DE 10 2004 038 955 A1 likewise discloses an actuating device for a motor vehicle transmission, which ensures a selection function and a switching function during the gear change. The actuating device is designed to insert at least three different target gears alternatively, without switching to an intermediate passage in between.

Another single-engine gearbox actuator is disclosed, for example, in DE 10 2013 207 871 A1. In this case, a dial pad with a slide track is provided to convert a rotary movement into a translational movement, that is to say dialing movement. The rotational movement is diverted from a spindle gear. The same spindle gear is used, as with DE 10 2006 054 901 A1, to next to convert a rotational movement of a spindle in a translational movement of a spindle nut and in turn from this translational movement via a rack gear a rotary movement, namely a pivoting movement of a switching shaft, that is to generate a switching movement.

The invention has for its object to further develop a one-motor gearbox actuator relative to the cited prior art, in particular with regard to a favorable relationship between production costs and long-term reliability.

This object is achieved by a gear actuator with the features of claim 1 and by a method for assembling a

Getriebeaktors according to claim 10. In the following in connection with the assembly process explained embodiments and advantages apply mutatis mutandis to the device, that is, the gear actuator, and vice versa.

The completely assembled transmission actuator, which is designed as a single-motor transmission reactor for carrying out switching and selecting operations in a manual transmission, in particular of a motor vehicle, has two rigidly interconnected

Housing assemblies on. In the first housing assembly is the engine, in particular electric motor, the gear actuator. The engine is, for example, an electronically commutating electric motor. In principle, another motor, for example a hydraulic motor, may be provided as the sole motor of the gear actuator instead of an electric motor.

In the second housing assembly is in each case an actuator unit, which includes a spindle drive used in switching operations and a cam gear used in dialing. The spindle drive is in this case used to convert a rotary movement, namely rotation of a spindle, via a linear movement, namely displacement of a spindle nut, again into a rotary movement, namely pivoting of a switching shaft. A drive shaft, which is driven by the motor of the gear actuator, represents an input shaft of both the spindle drive and the cam gear. Like the spindle drive, the cam gear sets a rotary motion in a linear motion, which in the case of the cam gear in the linear movement of a Displacement of the shift shaft in the longitudinal direction is. The cam gear is preferably realized by means of a dial pad, which is designed such that a rotational movement in the same direction, which is accompanied by a rotation of the shaft of the electric motor in a certain direction of rotation, is translated into linear movements with changing direction. In manufacturing technology favorable manner, the dial is preferably constructed in two parts, wherein the pitch extends along the curved path of the cam gear. With the aid of a freewheel, which is connected between the electric motor and the cam gear, is caused to be switched in a reversal of the rotational direction of the electric motor of a selection movement to a switching movement.

For detecting a state of a mechanical component of the actuator unit, a measuring shaft is provided. The measuring shaft extends from the first housing assembly to the second housing assembly as well as the drive shaft through which both the spindle drive and the cam gear are actuated.
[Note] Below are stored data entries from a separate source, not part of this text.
-- ==== Sys2Proof/Tests/Slice0.lean ====
section
/-! SUPPORT. Tests: an ill-formed term for each check of WellFormed, which refuses it, and results that the manual works out. -/

open Sys2Proof Sys2Proof.Machine

/-! ### Ill-formed commands -/

/-- A frame of no payload whose fields fit. -/
def Tests.fine : Frame := ⟨0, 0, 0, 0, 0, false, false, 0, 0, 0, 0, 0, 0, 0, false, false, 0, []⟩

theorem test_frame_fine : Tests.fine.ok = true := by decide

/-- Each field of the header one past its range (R96). -/
theorem test_ill_formed_frame_fields :
    [{ Tests.fine with dst := 2 ^ 16 }, { Tests.fine with src := 2 ^ 16 }, { Tests.fine with cls := 8 }, { Tests.fine with typ := 32 },
      { Tests.fine with flow := 1024 }, { Tests.fine with seq := 2 ^ 32 }, { Tests.fine with len := 1 }, { Tests.fine with hops := 4096 },
      { Tests.fine with an := 4 }, { Tests.fine with rescorr := 2 ^ 64 }, { Tests.fine with pn := 2 ^ 32 }, { Tests.fine with turns := 4 },
      { Tests.fine with epoch := 256 }].all (fun f => !f.ok) = true := by decide

theorem test_ill_formed_frame_length (l : List Byte) (h : l.length = 16385) :
    Frame.ok { Tests.fine with len := 16385, payload := l } = false := by
  simp [Frame.ok, h]

/-- Every command that carries a frame refuses one whose LEN is not its payload's. -/
theorem test_ill_formed_frames :
    let f : Frame := { Tests.fine with len := 1 }
    [Instr.helloReceive 0 f, .ringStateWrapReceive 0 f none, .healReadyReceive 0 f none, .unwrapReceive 0 f none, .ldlyReqReceive 0 f 0,
      .ldlyRspReceive 0 f 0, .summationFramePass 0 f, .workArrival f none, .workAckReceive f none, .rreadReceive f none, .rreadRspReceive f none,
      .tunnelFrameArrive f none, .syncReceive 0 f 0, .runnelOfferReceive 0 f, .runnelAnswerReceive 0 f, .runnelChunkReceive 0 f,
      .runnelHaveReceive 0 f, .kaInitReceive 0 f, .kaRespReceive 0 f, .kaConfirmReceive 0 f, .alarmReceive f none].all (fun c => !c.wellFormed) = true := by decide

/-- Every command that reads a frame's tiles refuses an index past the buffer (R203). -/
theorem test_ill_formed_tiles :
    let f := Tests.fine
    let b := some 24576
    [Instr.ringStateWrapReceive 0 f b, .healReadyReceive 0 f b, .unwrapReceive 0 f b, .workArrival f b, .workAckReceive f b, .rreadReceive f b,
      .rreadRspReceive f b, .tunnelFrameArrive f b, .alarmReceive f b, .egressFrameStart 0 0 b, .ethEgressSend 0 0 b, .frameAdmit 0 0 b,
      .ethFrameReceive 0 [] true false b, .ptpEventReceive 0 [] 0 b].all (fun c => !c.wellFormed) = true := by decide

/-- The bytes of a split and of a report on the hub's ports (R366). -/
theorem test_ill_formed_bus (e : TtEp) (l m : List Byte) (h : l.length = 189) (k : m.length = 1024) :
    busOk (.startSplit 0 e l) = false ∧ busOk (.ran 0 e (.done m)) = false ∧ busOk (.outReport 0 0 65) = false := by
  simp [busOk, h, k]

theorem test_ill_formed_registers :
    [Instr.registerWrite ⟨2, 0⟩ (2 ^ 40) 4 0, .registerWrite ⟨2, 0⟩ 0 3 0, .multiwordReadLatch ⟨2, 0⟩ (2 ^ 40), .multiwordStagedWrite ⟨2, 0⟩ (2 ^ 40) 0,
      .counterClear ⟨2, 0⟩ (2 ^ 40) 0].all (fun c => !c.wellFormed) = true := by decide

theorem test_ill_formed_numbers :
    [Instr.pointRead ⟨2, 0⟩ (2 ^ 40) 8, .pointRead ⟨2, 0⟩ 0 0, .pointWrite ⟨2, 0⟩ (2 ^ 40) [0], .pointWrite ⟨2, 0⟩ 0 [], .pointAtomic ⟨2, 0⟩ (2 ^ 40) .add 0 0,
      .windowRead ⟨2, 0⟩ 0 0 65537, .reservoirPatrol 4194304 .good, .reservoirPatrol 4 .good, .remoteReadRequest ⟨2, 0⟩ 0 0, .rreadRetryExpire (2 ^ 32),
      .rreadReachTimeout (2 ^ 32), .journalWindowRead ⟨2, 0⟩ 0 0 0, .pauseFrameReceive 0 0 0 [65536], .hostWrite 0 [] true, .hostRead 0 1025 true,
      .hostReadOnce 0 0 true, .vioBankGoodChange 0 6001, .cisternPop ⟨2, 0⟩ 0 0 none 0, .usbWrite 0 0 [], .usbRead 0 0 1025, .usbReadOnce 0 0 0,
      .cmpRawChange 0 1025, .bootDomainsReady 1025 0].all
      (fun c => !c.wellFormed) = true := by decide

theorem test_ill_formed_samples :
    [Instr.feedSample 0 0 100001 0 0 0 none, .feedSample 0 0 0 100001 0 0 none, .feedSample 0 0 0 0 100001 0 none].all (fun c => !c.wellFormed) = true := by
  decide

theorem test_ill_formed_can :
    [(⟨false, false, false, false, false, 2 ^ 29, 0, []⟩ : CanFrame), ⟨false, false, false, false, false, 0, 16, []⟩].all
      (fun f => !(Instr.canFrameReceive 0 f 0 0).wellFormed) = true := by decide

theorem test_ill_formed_steps :
    (Instr.votedOutput 0 ⟨1, 0, 9, [], false⟩ ⟨1, 0, 8, [], false⟩ ⟨1, 0, 8, [], false⟩ false).wellFormed = false := by decide

theorem test_ill_formed_lengths (l : List Byte) (h : l.length = 33554433) :
    (Instr.frameTrailerCheck 0 l [] 0 none).wellFormed = false ∧ (Instr.frameTrailerCheck 0 [] l 0 none).wellFormed = false ∧ (Instr.pelumFrameReceive 0 l 0 false).wellFormed = false ∧
      (Instr.windowDeviceAnswer 0 true l).wellFormed = false ∧ (Instr.workSubmit ⟨2, 0⟩ 0 1 0 l 0).wellFormed = false ∧
      (Instr.ethFrameReceive 0 l true false none).wellFormed = false ∧ (Instr.ptpEventReceive 0 l 0 none).wellFormed = false ∧
      (Instr.signalUpdate 0 0 0 l false).wellFormed = false ∧ (Instr.cisternPush ⟨2, 0⟩ 0 l).wellFormed = false ∧
      (Instr.cisternPushClose ⟨2, 0⟩ 0 0 l).wellFormed = false ∧ (Instr.hidReportReceive 0 0 l).wellFormed = false ∧
      (Instr.bootLoadDone l true true).wellFormed = false ∧ (Instr.debugUnlock l []).wellFormed = false ∧
      (Instr.debugUnlock [] l).wellFormed = false ∧
      (Instr.canFrameReceive 0 ⟨false, true, false, false, false, 0, 0, l⟩ 0 0).wellFormed = false := by
  simp [Instr.wellFormed, CanFrame.ok, h]

/-! ### The table gives no row any bits -/

theorem test_no_word_spells_a_command (nbits w : Nat) : decodeTableWord nbits w = none := rfl

/-! ### Results that the manual works out -/

/-- The header's bytes (R96): DST 0x0130, SRC 0x0120, CLASS 5 and TYPE 0x0C, FLOW 31, SEQ 9,000. -/
theorem test_header_bytes :
    (encHeader { Tests.fine with dst := 0x0130, src := 0x0120, cls := 5, typ := 0x0C, flow := 31, seq := 9000 }).take 11 =
      [0x01, 0x30, 0x01, 0x20, 0xAC, 0x07, 0xC0, 0x00, 0x00, 0x23, 0x28] := by decide +kernel

/-- R239's worked write: 576 bytes at offset 0x10_00A0 make pieces of 96, 256 and 224 bytes. -/
theorem test_pieces : (pieces 0x0130000000100160 576).map (·.2) = [160, 256, 160] ∧
    (pieces 0x01300000001000A0 576).map (·.2) = [96, 256, 224] := by decide +kernel

/-- The roller drive's FEED04_POLE1 (R393): R 350, TAU 2,000. -/
theorem test_pole_word : (FEED_POLE.R 4 1).get 0x07D0015E = 350 ∧ (FEED_POLE.TAU 4 1).get 0x07D0015E = 2000 := by decide +kernel

/-- The RS-485 port's word 0x7209 at address 4 (R320): the next 3 words, 9 times. -/
theorem test_jet_rep :
    let s : State := { State.reset with regs := [(JET_CTRL.off 5, 1), (JET_PC.off 5, 4)] }
    ((s.jetRep 5 0x7209).jet 5).ls = 5 ∧ ((s.jetRep 5 0x7209).jet 5).le = 7 ∧ ((s.jetRep 5 0x7209).jet 5).lcnt = 9 := by decide +kernel

/-- The chattering photo-eye (R484): the 65th entry of a window enters Spillway and raises EV002. -/
theorem test_spillway :
    let s : State := { State.reset with sump := { State.reset.sump with winEntries := 64 } }
    (s.raise 21 0).sump.spill = true ∧ (s.raise 21 0).evPend 2 = true ∧ (s.raise 21 0).sump.log = [] := by decide +kernel

/-- The handover with P = 1 ms and LEAD 1,000 µs (R451): written at 60,000,400,000, C is 60,002,000,000. -/
theorem test_handover_instant :
    let s : State := { State.reset with
      clep := { State.reset.clep with sec := 60, ns := 400000 }
      regs := [(UPD_STAT.off, 6), (FH_STAT.off, 0x20015)] }
    (s.fhHandover ⟨2, 0⟩).2.upd.cDue = some 60002000000 := by decide +kernel

/-- Field pin F117 sits at ball D22 (R500), and 503 balls of the grid carry a signal. -/
theorem test_balls : fieldBall 117 = (4, 22) ∧ gridCount Ball.isSignal = 503 := by decide +kernel
end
Further moving parts, which couple the two housing assemblies together, are not provided in a preferred embodiment.

Instead of the movement and / or angular position of a mechanical element of

Actuator to detect directly or as close as possible to the relevant element and electrically forward the detected signal, according to the invention via the preferably multi-part, acting as a mechanical compensating element measuring wave first a signal purely mechanically from the second to the first

Housing module passed and converted there into an electrical signal. The portion of the measuring shaft, which by an associated, in the first

Housing assembly is scanned integrated sensor is preferably - with respect to its axial position - in a mechanically defined position, in particular with defined Tem, small distance from the sensor, rotatably mounted in the first housing assembly, the bearing can be designed as a sliding bearing.

An interior of the gear actuator extends into both housing assemblies. By a static, between the first housing assembly and the second

Housing assembly arranged seal the common interior of the two housing assemblies is sealed. When installing the gear actuator, mechanical components can first be installed in the second housing assembly, whereby they are introduced through an opening in the wall of this housing assembly, before the opening is closed by the first housing assembly.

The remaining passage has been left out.